THE PROBLEM
In full and unaltered, output the records below.

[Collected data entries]
-- ==== Sys2Proof/Machine/PairOps.lean ====
section
/-! DEFINITION. The twin pair as named operations: mirror entries and their release (R343 to R346), key transfers (R342), and log
0x06 (R364). -/

namespace Sys2Proof.Machine

open Sys2Proof

/-- Log 0x06 keeps the newest 128 records; slot 0xFF stands for pair events (Tables 14.18, 14.19). -/
def pairLog (s : State) (event slot value : Nat) : State :=
  upPair s (fun p => { p with
    log := ({ time := s.glb.lifetime, event, slot, value } :: p.log).take 128, logCount := p.logCount + 1 })

/-! ### Mirror entries -/

/-- Take the next mirror sequence number, reserving 2^20 more at a time (R344). -/
def takeMseq (s : State) : Nat × State :=
  (s.pair.mseq, upPair s (fun p => { p with
    mseqCeil := if p.mseq < p.mseqCeil then p.mseqCeil else p.mseqCeil + 0x100000, mseq := p.mseq + 1 }))

/-- Send a write to the partner as one MIRROR_WRITE; the command waits for its confirmation (R24, R343, R344). -/
def sendMirror (s : State) (o : Op) (op blocks : Nat) (data : List Byte) : State :=
  let r := takeMseq s
  let e : MirrorOut := { seq := r.1, tag := some o.tag, vol := o.pkt.vol, op, lba := o.pkt.addr, blocks, confirmed := false,
                         releasable := false, recs := 0, segs := [] }
  let s := upPair r.2 (fun p => { p with entriesOut := p.entriesOut ++ [e] })
  let s := modOp s o.tag (fun x => { x with mirror := some r.1, stage := .running })
  sendT s (.mirrorWrite r.1 o.pkt.vol op o.pkt.addr blocks data)

/-- An entry may be released: its blocks are placed and their stripes closed or programs complete, or it stands for nothing any
more, and the partner has confirmed the records that map it (R346). -/
def MirrorOut.free (e : MirrorOut) (s : State) : Bool :=
  (e.releasable || (e.op == 0 && !s.med.staging.any (fun x => x.mirror == some e.seq))) && e.segs.isEmpty &&
    decide (e.recs ≤ s.pair.jConfirmed)

/-- Entries that may be released, from the oldest on. -/
def freePrefix (s : State) (l : List MirrorOut) : List MirrorOut :=
  match l with
  | [] => []
  | e :: rest => if e.free s then e :: freePrefix s rest else []

/-- MIRROR_RELEASE names the newest entry up to which every entry may be released (R346). -/
def releaseMirror (s : State) : State :=
  let l := freePrefix s s.pair.entriesOut
  match l.getLast? with
  | none => s
  | some e =>
    let s := upPair s (fun p => { p with entriesOut := p.entriesOut.drop l.length })
    if partnered s then sendT s (.mirrorRelease e.seq) else s

/-- Change the entry of a mirror sequence number. -/
def modEntry (s : State) (q : Option Nat) (f : MirrorOut → MirrorOut) : State :=
  match q with
  | some n => upPair s (fun p => { p with entriesOut := p.entriesOut.map (fun e => if e.seq = n then f e else e) })
  | none => s

/-- Absolute number past the last record that has entered the journal (R346). -/
def recordsEnd (s : State) : Nat := jHead s + s.med.jbuf.length

/-! ### Key transfers (R342) -/

/-- Send KEY_TRANSFER for a volume; the command of the tag waits for it. -/
def sendKey (s : State) (vol : Nat) (install : Bool) (capacity attrs keyId : Nat) : State :=
  sendT s (.keyTransfer vol install capacity attrs (secret keyId 72))

/-- A KEY_TRANSFER message of the volume is still waiting to go out. -/
def keyQueued (s : State) (v : Nat) : Bool :=
  s.pair.out.any (fun m => match m.msg with
    | .keyTransfer vol _ _ _ _ => vol == v
    | _ => false)

/-- The command of a tag waits for the confirmation of its KEY_TRANSFER. -/
def awaitKey (s : State) (tag vol : Nat) : State :=
  running (upPair s (fun p => { p with keyWaits := p.keyWaits ++ [(vol, tag)] })) tag

/-- The partner has confirmed a command's KEY_TRANSFER. Table 14.3 has no message for it: the confirmation is the link's
acknowledgement of the message's flits, and over the mesh its delivery to the port (log entry 24). -/
def keyConfirmed (s : State) (o : Op) : Bool :=
  !partnered s || s.pair.meshMirror ||
    (!keyQueued s o.pkt.vol && o.aux != 0 && decide (o.aux ≤ s.pair.link.txAcked + 1))

/-- Note the count of flits sent once a waiting KEY_TRANSFER has wholly gone out; `aux` is that count plus 1. -/
def noteKeySent (s : State) (o : Op) : State :=
  if keyQueued s o.pkt.vol || o.aux != 0 then s else modOp s o.tag (fun x => { x with aux := s.pair.link.txCount + 1 })

/-- The command's KEY_TRANSFER wait is over. -/
def keyWaitOver (s : State) (tag : Nat) : State := upPair s (fun p => { p with keyWaits := p.keyWaits.filter (fun k => k.2 != tag) })

end Sys2Proof.Machine
end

TASK RESULT
-- ==== Sys2Proof/Machine/PairOps.lean ====
section
/-! DEFINITION. The twin pair as named operations: mirror entries and their release (R343 to R346), key transfers (R342), and log
0x06 (R364). -/

namespace Sys2Proof.Machine

open Sys2Proof

/-- Log 0x06 keeps the newest 128 records; slot 0xFF stands for pair events (Tables 14.18, 14.19). -/
def pairLog (s : State) (event slot value : Nat) : State :=
  upPair s (fun p => { p with
    log := ({ time := s.glb.lifetime, event, slot, value } :: p.log).take 128, logCount := p.logCount + 1 })

/-! ### Mirror entries -/

/-- Take the next mirror sequence number, reserving 2^20 more at a time (R344). -/
def takeMseq (s : State) : Nat × State :=
  (s.pair.mseq, upPair s (fun p => { p with
    mseqCeil := if p.mseq < p.mseqCeil then p.mseqCeil else p.mseqCeil + 0x100000, mseq := p.mseq + 1 }))

/-- Send a write to the partner as one MIRROR_WRITE; the command waits for its confirmation (R24, R343, R344). -/
def sendMirror (s : State) (o : Op) (op blocks : Nat) (data : List Byte) : State :=
  let r := takeMseq s
  let e : MirrorOut := { seq := r.1, tag := some o.tag, vol := o.pkt.vol, op, lba := o.pkt.addr, blocks, confirmed := false,
                         releasable := false, recs := 0, segs := [] }
  let s := upPair r.2 (fun p => { p with entriesOut := p.entriesOut ++ [e] })
  let s := modOp s o.tag (fun x => { x with mirror := some r.1, stage := .running })
  sendT s (.mirrorWrite r.1 o.pkt.vol op o.pkt.addr blocks data)

/-- An entry may be released: its blocks are placed and their stripes closed or programs complete, or it stands for nothing any
more, and the partner has confirmed the records that map it (R346). -/
def MirrorOut.free (e : MirrorOut) (s : State) : Bool :=
  (e.releasable || (e.op == 0 && !s.med.staging.any (fun x => x.mirror == some e.seq))) && e.segs.isEmpty &&
    decide (e.recs ≤ s.pair.jConfirmed)

/-- Entries that may be released, from the oldest on. -/
def freePrefix (s : State) (l : List MirrorOut) : List MirrorOut :=
  match l with
  | [] => []
  | e :: rest => if e.free s then e :: freePrefix s rest else []

/-- MIRROR_RELEASE names the newest entry up to which every entry may be released (R346). -/
def releaseMirror (s : State) : State :=
  let l := freePrefix s s.pair.entriesOut
  match l.getLast? with
  | none => s
  | some e =>
    let s := upPair s (fun p => { p with entriesOut := p.entriesOut.drop l.length })
    if partnered s then sendT s (.mirrorRelease e.seq) else s

/-- Change the entry of a mirror sequence number. -/
def modEntry (s : State) (q : Option Nat) (f : MirrorOut → MirrorOut) : State :=
  match q with
  | some n => upPair s (fun p => { p with entriesOut := p.entriesOut.map (fun e => if e.seq = n then f e else e) })
  | none => s

/-- Absolute number past the last record that has entered the journal (R346). -/
def recordsEnd (s : State) : Nat := jHead s + s.med.jbuf.length

/-! ### Key transfers (R342) -/

/-- Send KEY_TRANSFER for a volume; the command of the tag waits for it. -/
def sendKey (s : State) (vol : Nat) (install : Bool) (capacity attrs keyId : Nat) : State :=
  sendT s (.keyTransfer vol install capacity attrs (secret keyId 72))

/-- A KEY_TRANSFER message of the volume is still waiting to go out. -/
def keyQueued (s : State) (v : Nat) : Bool :=
  s.pair.out.any (fun m => match m.msg with
    | .keyTransfer vol _ _ _ _ => vol == v
    | _ => false)

/-- The command of a tag waits for the confirmation of its KEY_TRANSFER. -/
def awaitKey (s : State) (tag vol : Nat) : State :=
  running (upPair s (fun p => { p with keyWaits := p.keyWaits ++ [(vol, tag)] })) tag

/-- The partner has confirmed a command's KEY_TRANSFER. Table 14.3 has no message for it: the confirmation is the link's
acknowledgement of the message's flits, and over the mesh its delivery to the port (log entry 24). -/
def keyConfirmed (s : State) (o : Op) : Bool :=
  !partnered s || s.pair.meshMirror ||
    (!keyQueued s o.pkt.vol && o.aux != 0 && decide (o.aux ≤ s.pair.link.txAcked + 1))

/-- Note the count of flits sent once a waiting KEY_TRANSFER has wholly gone out; `aux` is that count plus 1. -/
def noteKeySent (s : State) (o : Op) : State :=
  if keyQueued s o.pkt.vol || o.aux != 0 then s else modOp s o.tag (fun x => { x with aux := s.pair.link.txCount + 1 })

/-- The command's KEY_TRANSFER wait is over. -/
def keyWaitOver (s : State) (tag : Nat) : State := upPair s (fun p => { p with keyWaits := p.keyWaits.filter (fun k => k.2 != tag) })

end Sys2Proof.Machine
end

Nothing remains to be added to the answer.